* Exercise directions: Write the data out again in full, with no departure from the original.

---+---

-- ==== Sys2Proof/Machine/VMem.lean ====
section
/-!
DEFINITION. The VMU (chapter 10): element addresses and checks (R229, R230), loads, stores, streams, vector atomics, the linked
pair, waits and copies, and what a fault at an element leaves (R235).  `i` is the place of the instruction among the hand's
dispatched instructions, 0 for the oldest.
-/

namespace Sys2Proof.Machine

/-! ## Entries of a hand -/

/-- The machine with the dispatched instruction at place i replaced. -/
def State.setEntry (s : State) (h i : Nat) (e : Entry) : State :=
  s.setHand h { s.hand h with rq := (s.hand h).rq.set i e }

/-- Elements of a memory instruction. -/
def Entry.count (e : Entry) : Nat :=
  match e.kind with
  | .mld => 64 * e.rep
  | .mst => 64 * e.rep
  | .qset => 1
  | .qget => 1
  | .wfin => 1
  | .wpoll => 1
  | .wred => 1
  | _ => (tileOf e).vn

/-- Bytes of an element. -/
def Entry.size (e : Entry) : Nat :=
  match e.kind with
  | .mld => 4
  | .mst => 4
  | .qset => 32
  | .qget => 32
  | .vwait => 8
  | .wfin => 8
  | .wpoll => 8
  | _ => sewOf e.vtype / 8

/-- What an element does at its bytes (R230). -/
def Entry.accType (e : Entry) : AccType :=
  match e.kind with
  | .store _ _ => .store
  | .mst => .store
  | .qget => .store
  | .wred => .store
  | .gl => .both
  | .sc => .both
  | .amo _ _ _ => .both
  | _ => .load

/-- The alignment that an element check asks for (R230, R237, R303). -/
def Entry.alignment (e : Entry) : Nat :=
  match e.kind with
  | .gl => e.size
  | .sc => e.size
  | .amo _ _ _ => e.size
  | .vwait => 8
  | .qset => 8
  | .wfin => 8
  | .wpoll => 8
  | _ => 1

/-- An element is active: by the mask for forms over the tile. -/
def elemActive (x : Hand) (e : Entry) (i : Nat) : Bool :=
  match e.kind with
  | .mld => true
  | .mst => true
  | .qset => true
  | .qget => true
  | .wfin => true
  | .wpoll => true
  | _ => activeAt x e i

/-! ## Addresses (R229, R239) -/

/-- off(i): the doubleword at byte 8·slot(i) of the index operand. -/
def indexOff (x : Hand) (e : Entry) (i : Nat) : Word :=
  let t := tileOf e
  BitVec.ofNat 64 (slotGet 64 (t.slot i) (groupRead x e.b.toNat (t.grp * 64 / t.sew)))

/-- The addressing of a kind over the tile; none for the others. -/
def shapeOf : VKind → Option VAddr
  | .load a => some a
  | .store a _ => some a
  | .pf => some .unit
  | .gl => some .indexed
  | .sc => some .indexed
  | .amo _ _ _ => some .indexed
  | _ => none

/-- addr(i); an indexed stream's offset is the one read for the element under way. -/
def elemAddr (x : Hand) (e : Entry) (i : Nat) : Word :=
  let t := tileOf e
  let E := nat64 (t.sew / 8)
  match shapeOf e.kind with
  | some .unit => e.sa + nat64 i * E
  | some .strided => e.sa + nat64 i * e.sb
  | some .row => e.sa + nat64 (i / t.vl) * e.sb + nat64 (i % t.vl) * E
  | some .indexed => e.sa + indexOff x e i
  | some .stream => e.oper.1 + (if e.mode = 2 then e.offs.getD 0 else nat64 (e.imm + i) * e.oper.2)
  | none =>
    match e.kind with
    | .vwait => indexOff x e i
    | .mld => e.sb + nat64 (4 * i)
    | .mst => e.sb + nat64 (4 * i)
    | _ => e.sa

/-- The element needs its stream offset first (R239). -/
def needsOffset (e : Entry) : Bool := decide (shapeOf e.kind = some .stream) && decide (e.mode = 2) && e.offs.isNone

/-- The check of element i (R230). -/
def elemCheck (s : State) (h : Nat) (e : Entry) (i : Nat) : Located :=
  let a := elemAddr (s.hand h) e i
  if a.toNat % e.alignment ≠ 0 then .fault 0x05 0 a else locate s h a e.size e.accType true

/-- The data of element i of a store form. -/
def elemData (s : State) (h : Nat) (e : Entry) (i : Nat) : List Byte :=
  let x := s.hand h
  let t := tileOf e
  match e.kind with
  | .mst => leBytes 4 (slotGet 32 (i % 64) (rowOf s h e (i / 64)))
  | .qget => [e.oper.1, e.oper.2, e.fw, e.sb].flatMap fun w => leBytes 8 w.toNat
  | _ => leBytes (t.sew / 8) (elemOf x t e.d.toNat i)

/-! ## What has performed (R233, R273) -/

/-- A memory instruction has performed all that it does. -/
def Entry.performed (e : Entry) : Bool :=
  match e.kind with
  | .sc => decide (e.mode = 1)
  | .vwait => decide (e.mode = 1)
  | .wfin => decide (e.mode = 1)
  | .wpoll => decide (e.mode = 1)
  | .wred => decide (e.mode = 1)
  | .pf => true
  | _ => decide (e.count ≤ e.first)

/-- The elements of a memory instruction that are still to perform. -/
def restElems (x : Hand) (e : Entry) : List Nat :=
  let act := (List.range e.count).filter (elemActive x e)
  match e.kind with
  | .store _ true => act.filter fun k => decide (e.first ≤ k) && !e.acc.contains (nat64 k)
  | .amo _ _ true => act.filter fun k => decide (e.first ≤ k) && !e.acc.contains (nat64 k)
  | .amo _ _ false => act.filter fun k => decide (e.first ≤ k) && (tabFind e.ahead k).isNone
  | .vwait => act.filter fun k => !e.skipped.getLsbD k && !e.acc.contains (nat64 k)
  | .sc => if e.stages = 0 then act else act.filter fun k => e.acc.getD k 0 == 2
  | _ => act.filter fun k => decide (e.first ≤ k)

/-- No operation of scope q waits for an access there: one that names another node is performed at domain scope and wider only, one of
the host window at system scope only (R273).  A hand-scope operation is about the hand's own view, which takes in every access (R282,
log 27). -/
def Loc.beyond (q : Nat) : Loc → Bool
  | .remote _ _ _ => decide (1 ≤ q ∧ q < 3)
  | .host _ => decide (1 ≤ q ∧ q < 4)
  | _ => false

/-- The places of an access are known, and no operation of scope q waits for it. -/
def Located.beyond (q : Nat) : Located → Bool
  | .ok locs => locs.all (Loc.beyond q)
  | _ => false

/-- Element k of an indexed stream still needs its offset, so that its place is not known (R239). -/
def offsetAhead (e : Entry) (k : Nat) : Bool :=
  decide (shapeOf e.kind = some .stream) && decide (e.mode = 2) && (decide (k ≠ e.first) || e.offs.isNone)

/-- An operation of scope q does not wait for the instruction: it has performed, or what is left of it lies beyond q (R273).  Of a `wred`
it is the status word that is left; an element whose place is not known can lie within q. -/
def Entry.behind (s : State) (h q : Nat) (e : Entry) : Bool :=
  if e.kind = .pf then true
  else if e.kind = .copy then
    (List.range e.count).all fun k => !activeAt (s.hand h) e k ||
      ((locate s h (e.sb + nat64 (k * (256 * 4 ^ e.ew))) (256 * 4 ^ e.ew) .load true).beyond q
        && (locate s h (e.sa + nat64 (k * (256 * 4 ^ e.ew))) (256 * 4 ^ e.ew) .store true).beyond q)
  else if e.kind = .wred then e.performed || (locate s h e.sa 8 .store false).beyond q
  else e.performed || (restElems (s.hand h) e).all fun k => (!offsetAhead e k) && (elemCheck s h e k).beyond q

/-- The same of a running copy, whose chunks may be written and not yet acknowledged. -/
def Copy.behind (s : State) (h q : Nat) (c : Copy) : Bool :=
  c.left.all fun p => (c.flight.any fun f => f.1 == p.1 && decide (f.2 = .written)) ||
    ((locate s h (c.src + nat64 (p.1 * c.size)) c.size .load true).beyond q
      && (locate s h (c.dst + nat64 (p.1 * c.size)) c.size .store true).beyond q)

---+---

* Response:
-- ==== Sys2Proof/Machine/VMem.lean ====
section
/-!
DEFINITION. The VMU (chapter 10): element addresses and checks (R229, R230), loads, stores, streams, vector atomics, the linked
pair, waits and copies, and what a fault at an element leaves (R235).  `i` is the place of the instruction among the hand's
dispatched instructions, 0 for the oldest.
-/

namespace Sys2Proof.Machine

/-! ## Entries of a hand -/

/-- The machine with the dispatched instruction at place i replaced. -/
def State.setEntry (s : State) (h i : Nat) (e : Entry) : State :=
  s.setHand h { s.hand h with rq := (s.hand h).rq.set i e }

/-- Elements of a memory instruction. -/
def Entry.count (e : Entry) : Nat :=
  match e.kind with
  | .mld => 64 * e.rep
  | .mst => 64 * e.rep
  | .qset => 1
  | .qget => 1
  | .wfin => 1
  | .wpoll => 1
  | .wred => 1
  | _ => (tileOf e).vn

/-- Bytes of an element. -/
def Entry.size (e : Entry) : Nat :=
  match e.kind with
  | .mld => 4
  | .mst => 4
  | .qset => 32
  | .qget => 32
  | .vwait => 8
  | .wfin => 8
  | .wpoll => 8
  | _ => sewOf e.vtype / 8

/-- What an element does at its bytes (R230). -/
def Entry.accType (e : Entry) : AccType :=
  match e.kind with
  | .store _ _ => .store
  | .mst => .store
  | .qget => .store
  | .wred => .store
  | .gl => .both
  | .sc => .both
  | .amo _ _ _ => .both
  | _ => .load

/-- The alignment that an element check asks for (R230, R237, R303). -/
def Entry.alignment (e : Entry) : Nat :=
  match e.kind with
  | .gl => e.size
  | .sc => e.size
  | .amo _ _ _ => e.size
  | .vwait => 8
  | .qset => 8
  | .wfin => 8
  | .wpoll => 8
  | _ => 1

/-- An element is active: by the mask for forms over the tile. -/
def elemActive (x : Hand) (e : Entry) (i : Nat) : Bool :=
  match e.kind with
  | .mld => true
  | .mst => true
  | .qset => true
  | .qget => true
  | .wfin => true
  | .wpoll => true
  | _ => activeAt x e i

/-! ## Addresses (R229, R239) -/

/-- off(i): the doubleword at byte 8·slot(i) of the index operand. -/
def indexOff (x : Hand) (e : Entry) (i : Nat) : Word :=
  let t := tileOf e
  BitVec.ofNat 64 (slotGet 64 (t.slot i) (groupRead x e.b.toNat (t.grp * 64 / t.sew)))

/-- The addressing of a kind over the tile; none for the others. -/
def shapeOf : VKind → Option VAddr
  | .load a => some a
  | .store a _ => some a
  | .pf => some .unit
  | .gl => some .indexed
  | .sc => some .indexed
  | .amo _ _ _ => some .indexed
  | _ => none

/-- addr(i); an indexed stream's offset is the one read for the element under way. -/
def elemAddr (x : Hand) (e : Entry) (i : Nat) : Word :=
  let t := tileOf e
  let E := nat64 (t.sew / 8)
  match shapeOf e.kind with
  | some .unit => e.sa + nat64 i * E
  | some .strided => e.sa + nat64 i * e.sb
  | some .row => e.sa + nat64 (i / t.vl) * e.sb + nat64 (i % t.vl) * E
  | some .indexed => e.sa + indexOff x e i
  | some .stream => e.oper.1 + (if e.mode = 2 then e.offs.getD 0 else nat64 (e.imm + i) * e.oper.2)
  | none =>
    match e.kind with
    | .vwait => indexOff x e i
    | .mld => e.sb + nat64 (4 * i)
    | .mst => e.sb + nat64 (4 * i)
    | _ => e.sa

/-- The element needs its stream offset first (R239). -/
def needsOffset (e : Entry) : Bool := decide (shapeOf e.kind = some .stream) && decide (e.mode = 2) && e.offs.isNone

/-- The check of element i (R230). -/
def elemCheck (s : State) (h : Nat) (e : Entry) (i : Nat) : Located :=
  let a := elemAddr (s.hand h) e i
  if a.toNat % e.alignment ≠ 0 then .fault 0x05 0 a else locate s h a e.size e.accType true

/-- The data of element i of a store form. -/
def elemData (s : State) (h : Nat) (e : Entry) (i : Nat) : List Byte :=
  let x := s.hand h
  let t := tileOf e
  match e.kind with
  | .mst => leBytes 4 (slotGet 32 (i % 64) (rowOf s h e (i / 64)))
  | .qget => [e.oper.1, e.oper.2, e.fw, e.sb].flatMap fun w => leBytes 8 w.toNat
  | _ => leBytes (t.sew / 8) (elemOf x t e.d.toNat i)

/-! ## What has performed (R233, R273) -/

/-- A memory instruction has performed all that it does. -/
def Entry.performed (e : Entry) : Bool :=
  match e.kind with
  | .sc => decide (e.mode = 1)
  | .vwait => decide (e.mode = 1)
  | .wfin => decide (e.mode = 1)
  | .wpoll => decide (e.mode = 1)
  | .wred => decide (e.mode = 1)
  | .pf => true
  | _ => decide (e.count ≤ e.first)

/-- The elements of a memory instruction that are still to perform. -/
def restElems (x : Hand) (e : Entry) : List Nat :=
  let act := (List.range e.count).filter (elemActive x e)
  match e.kind with
  | .store _ true => act.filter fun k => decide (e.first ≤ k) && !e.acc.contains (nat64 k)
  | .amo _ _ true => act.filter fun k => decide (e.first ≤ k) && !e.acc.contains (nat64 k)
  | .amo _ _ false => act.filter fun k => decide (e.first ≤ k) && (tabFind e.ahead k).isNone
  | .vwait => act.filter fun k => !e.skipped.getLsbD k && !e.acc.contains (nat64 k)
  | .sc => if e.stages = 0 then act else act.filter fun k => e.acc.getD k 0 == 2
  | _ => act.filter fun k => decide (e.first ≤ k)

/-- No operation of scope q waits for an access there: one that names another node is performed at domain scope and wider only, one of
the host window at system scope only (R273).  A hand-scope operation is about the hand's own view, which takes in every access (R282,
log 27). -/
def Loc.beyond (q : Nat) : Loc → Bool
  | .remote _ _ _ => decide (1 ≤ q ∧ q < 3)
  | .host _ => decide (1 ≤ q ∧ q < 4)
  | _ => false

/-- The places of an access are known, and no operation of scope q waits for it. -/
def Located.beyond (q : Nat) : Located → Bool
  | .ok locs => locs.all (Loc.beyond q)
  | _ => false

/-- Element k of an indexed stream still needs its offset, so that its place is not known (R239). -/
def offsetAhead (e : Entry) (k : Nat) : Bool :=
  decide (shapeOf e.kind = some .stream) && decide (e.mode = 2) && (decide (k ≠ e.first) || e.offs.isNone)

/-- An operation of scope q does not wait for the instruction: it has performed, or what is left of it lies beyond q (R273).  Of a `wred`
it is the status word that is left; an element whose place is not known can lie within q. -/
def Entry.behind (s : State) (h q : Nat) (e : Entry) : Bool :=
  if e.kind = .pf then true
  else if e.kind = .copy then
    (List.range e.count).all fun k => !activeAt (s.hand h) e k ||
      ((locate s h (e.sb + nat64 (k * (256 * 4 ^ e.ew))) (256 * 4 ^ e.ew) .load true).beyond q
        && (locate s h (e.sa + nat64 (k * (256 * 4 ^ e.ew))) (256 * 4 ^ e.ew) .store true).beyond q)
  else if e.kind = .wred then e.performed || (locate s h e.sa 8 .store false).beyond q
  else e.performed || (restElems (s.hand h) e).all fun k => (!offsetAhead e k) && (elemCheck s h e k).beyond q

/-- The same of a running copy, whose chunks may be written and not yet acknowledged. -/
def Copy.behind (s : State) (h q : Nat) (c : Copy) : Bool :=
  c.left.all fun p => (c.flight.any fun f => f.1 == p.1 && decide (f.2 = .written)) ||
    ((locate s h (c.src + nat64 (p.1 * c.size)) c.size .load true).beyond q
      && (locate s h (c.dst + nat64 (p.1 * c.size)) c.size .store true).beyond q)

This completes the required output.